How can art be co-created with a plumber, a microbiologist and an artist?
Saturday 6 September, 2-3.30pm
With Eugenia Lim, Jonni Te Waa, Lucien Alperstein
Facilitated by Rachael Kiang
How can art be co-created with a plumber, a microbiologist and an artist?
Hear from the creative team behind the new commission for Gut Waters PIPES about making art with non-art skills and knowledge. A robust discussion that will inspire working across disciplines in creative and other settings.
PIPES is a fountain and site-specific sculpture commissioned for Gut Waters. It is the result of a collaboration between artist Eugenia Lim and Western Sydney based plumber and gas fitter Jonni Te Waa. PIPES explores connections between our body’s ‘internal plumbing’ and the sanitation systems that shape our cities and rivers. It takes a playful, ecological and relational approach to bodies and the systems they are enmeshed within.
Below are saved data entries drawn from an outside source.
-- ==== Sys2Proof/Proofs/Packetizer.lean ====
section
/-! PROOF. The acceptance of PKT (spec/43_packetizer.md): its operands load and the parameter check
chooses the first phase. -/

namespace Sys2Proof.Machine

theorem exec_pkt (len maxsz : Nat) (ts : Stamp) (ctx : Nat) (s : State) :
    exec (.pkt len maxsz ts ctx) s =
      onCommandPort (loadP s.widths 5 len maxsz ts ctx) (fun t => .next (checkMaxsz t)) s := rfl

/-- A position, offset or length that fits its wires is carried whole. -/
theorem pos_of_fits {w : Widths} {n : Nat} (h : fitsBits w.aw n = true) : w.pos n = n :=
  Nat.mod_eq_of_lt (of_decide_eq_true h)

/-- A context that fits its wires is carried whole. -/
theorem ctx_of_fits {w : Widths} {n : Nat} (h : fitsBits w.ctxw n = true) : w.ctx n = n :=
  Nat.mod_eq_of_lt (of_decide_eq_true h)

/-- `loadP` with operands that fit their wires (R54). -/
theorem loadP_of_fits {w : Widths} {len maxsz ctx : Nat} (hlen : fitsBits w.aw len = true)
    (hmax : fitsBits w.aw maxsz = true) (hctx : fitsBits w.ctxw ctx = true) (op : BitVec 3)
    (ts : Stamp) (r : Operands) :
    loadP w op len maxsz ts ctx r =
      { r with op := op, len := len, maxsz := maxsz, ts := ts, ctx := ctx } := by
  rw [loadP, pos_of_fits hlen, pos_of_fits hmax, ctx_of_fits hctx]

/-- A command that is accepted and goes on in a phase, whatever it loads (R19). -/
theorem toPhase_accept (p : Phase) (load : Operands → Operands) (s : State) :
    toPhase p (accept load s) =
      { s with opr := load s.opr, status := 1, result := 0, ph := p } := by
  calc toPhase p (accept load s)
      = { s with opr := load s.opr, status := statusWord true false, result := 0, ph := p } := rfl
    _ = _ := by rw [statusWord_true_false]; rfl

/-- A command that is accepted, raises PARAM and goes on in a phase (R19, R141). -/
theorem toPhase_raiseParam_accept (p : Phase) (load : Operands → Operands) (s : State) :
    toPhase p (raiseParam (accept load s)) =
      { s with opr := load s.opr, status := 1, result := 4, ph := p } := by
  calc toPhase p (raiseParam (accept load s))
      = { toPhase p (accept load s) with result := (raiseParam (accept load s)).result } := rfl
    _ = _ := by rw [raiseParam_accept_result, toPhase_accept]; rfl

/-- The parameter check of a command just accepted, on the MAXSZ it loaded (R108). -/
theorem checkMaxsz_accept (load : Operands → Operands) (s : State) :
    checkMaxsz (accept load s) =
      { s with
        opr := load s.opr
        status := 1
        result := if (load s.opr).maxsz ≤ 3 then 4 else 0
        ph := if (load s.opr).maxsz ≤ 3 then .finish else .first } := by
  obtain ⟨hlt, hcheck⟩ | ⟨hge, hcheck⟩ := checkMaxsz_cases (accept load s)
  · have hsmall : (load s.opr).maxsz ≤ 3 := Nat.le_of_lt_succ hlt
    rw [hcheck, toPhase_raiseParam_accept, if_pos hsmall, if_pos hsmall]
  · have hbig : ¬ (load s.opr).maxsz ≤ 3 := Nat.not_le_of_lt hge
    rw [hcheck, toPhase_accept, if_neg hbig, if_neg hbig]

/-- Settles O18: the operands fit their wires, so PKT loads them as given, and `checkMaxsz_accept`
decides on the MAXSZ loaded. -/
theorem pktIsAcceptedAndChecked : Obligations.PktIsAcceptedAndChecked := by
  intro len maxsz ts ctx s hwf hidle
  obtain ⟨⟨hlen, hmax⟩, hctx⟩ :
      (fitsBits s.widths.aw len = true ∧ fitsBits s.widths.aw maxsz = true) ∧
        fitsBits s.widths.ctxw ctx = true :=
    (Bool.and_eq_true_iff.1 hwf).imp_left Bool.and_eq_true_iff.1
  rw [exec_pkt, onCommandPort_idle hidle, checkMaxsz_accept, loadP_of_fits hlen hmax hctx]

end Sys2Proof.Machine
end

/-! PROOF. The decoder and the encoder (spec/30_encoding.md): each inverts the other, row by row. -/

namespace Sys2Proof

/-! ### The unit header: field assembly inverts the byte layout (R60 to R62) -/

theorem headerOfBytes_headerBytes (h : UnitHeader) :
    headerOfBytes (headerByte0 h) (headerByte1 h) = h := by
  have hf : (headerOfBytes (headerByte0 h) (headerByte1 h)).f = h.f := by
    apply BitVec.eq_of_toNat_eq
    rw [headerOfBytes_f_toNat, headerByte0_toNat]
    omega
  have ht : (headerOfBytes (headerByte0 h) (headerByte1 h)).t = h.t := by
    apply BitVec.eq_of_toNat_eq
    rw [headerOfBytes_t_toNat, headerByte0_toNat]
    omega
  have hl : (headerOfBytes (headerByte0 h) (headerByte1 h)).l = h.l := by
    apply BitVec.eq_of_toNat_eq
    rw [headerOfBytes_l_toNat, headerByte0_toNat, headerByte1_toNat]
    omega
  have hd : (headerOfBytes (headerByte0 h) (headerByte1 h)).d = h.d := by
    apply BitVec.eq_of_toNat_eq
    rw [headerOfBytes_d_toNat, headerByte1_toNat]
    omega
  calc headerOfBytes (headerByte0 h) (headerByte1 h)
      = ⟨(headerOfBytes (headerByte0 h) (headerByte1 h)).f,
          (headerOfBytes (headerByte0 h) (headerByte1 h)).t,
          (headerOfBytes (headerByte0 h) (headerByte1 h)).l,
          (headerOfBytes (headerByte0 h) (headerByte1 h)).d⟩ := rfl
    _ = h := by rw [hf, ht, hl, hd]

/-! ### The fragmentation header: its three bytes and its five fields (R63) -/

theorem isFuPattern_fuBytes (u : BitVec 6) (d : BitVec 3) :
    isFuPattern (fuByte0 u) (fuByte1 d) = true := by
  have h0 : ∀ u : BitVec 6, fuByte0 u &&& 0x81#8 = 0#8 := by decide
  have h1 : ∀ d : BitVec 3, fuByte1 d &&& 0xF8#8 = 0#8 := by decide
  simp only [isFuPattern, h0, h1, beq_self_eq_true, Bool.and_self]

theorem fuByte0_type : ∀ u : BitVec 6, (fuByte0 u >>> 1).setWidth 6 = u := by decide

theorem fuByte1_tid : ∀ d : BitVec 3, (fuByte1 d).setWidth 3 = d := by decide

theorem fuByte2_start : ∀ (sb eb : BitVec 1) (o : BitVec 6),
    (fuByte2 sb eb o >>> 7).setWidth 1 = sb := by decide

theorem fuByte2_end : ∀ (sb eb : BitVec 1) (o : BitVec 6),
    (fuByte2 sb eb o >>> 6).setWidth 1 = eb := by decide

theorem fuByte2_type : ∀ (sb eb : BitVec 1) (o : BitVec 6),
    (fuByte2 sb eb o).setWidth 6 = o := by decide

theorem fuByte0_of_pattern :
    ∀ b : Byte, b &&& 0x81#8 = 0#8 → fuByte0 ((b >>> 1).setWidth 6) = b := by decide

theorem fuByte1_of_pattern :
    ∀ b : Byte, b &&& 0xF8#8 = 0#8 → fuByte1 (b.setWidth 3) = b := by decide

theorem fuByte2_of_byte : ∀ b : Byte,
    fuByte2 ((b >>> 7).setWidth 1) ((b >>> 6).setWidth 1) (b.setWidth 6) = b := by decide

theorem fuByte0_eq_zero : ∀ u : BitVec 6, fuByte0 u = 0#8 → u = 0 := by decide

theorem fuByte1_eq_zero : ∀ d : BitVec 3, fuByte1 d = 0#8 → d = 0 := by decide

theorem fuByte2_eq_one : ∀ (sb eb : BitVec 1) (o : BitVec 6),
    fuByte2 sb eb o = 1#8 → sb = 0 ∧ eb = 0 ∧ o = 1 := by decide

/-- The one header that spells START3 is the one `fuNotStart3` leaves out (log entry 10). -/
theorem fuHdrBytes_ne_start3 {u : BitVec 6} {d : BitVec 3} {sb eb : BitVec 1} {o : BitVec 6}
    (h : fuNotStart3 u d sb eb o = true) :
    ¬ (fuByte0 u = 0#8 ∧ fuByte1 d = 0#8 ∧ fuByte2 sb eb o = 1#8) := by
  rintro ⟨h0, h1, h2⟩
  obtain ⟨rfl, rfl, rfl⟩ := fuByte2_eq_one sb eb o h2
  obtain rfl := fuByte0_eq_zero u h0
  obtain rfl := fuByte1_eq_zero d h1
  exact absurd h (by decide)

/-! ### Decoding what was encoded -/

theorem decodeStream_unitHdrBytes (f : BitVec 1) (t l : BitVec 6) (d : BitVec 3) :
    decodeStream (unitHdrBytes f t l d) = .ok (.unitHdr f t l d) := by
  simp only [unitHdrBytes, decodeStream, headerOfBytes_headerBytes]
The fountain contains a custom kombucha brewed from Bankstown drinking water; river water collected from Bankstown-area Georges, Duck and Cooks rivers; and water sourced from Manly beach, near the North Head Treatment Plant, where Bankstown’s wastewater flows into the Pacific ocean. As Uncle Chris Tobin shares, “Badhu (water) runs through us all, so it connects our ancestors to now. Tracing the flow and cycle of living waters through the bodies and metabolisms of Bankstown, the liquid that flows through PIPES merges ancient and contemporary bodies of living water.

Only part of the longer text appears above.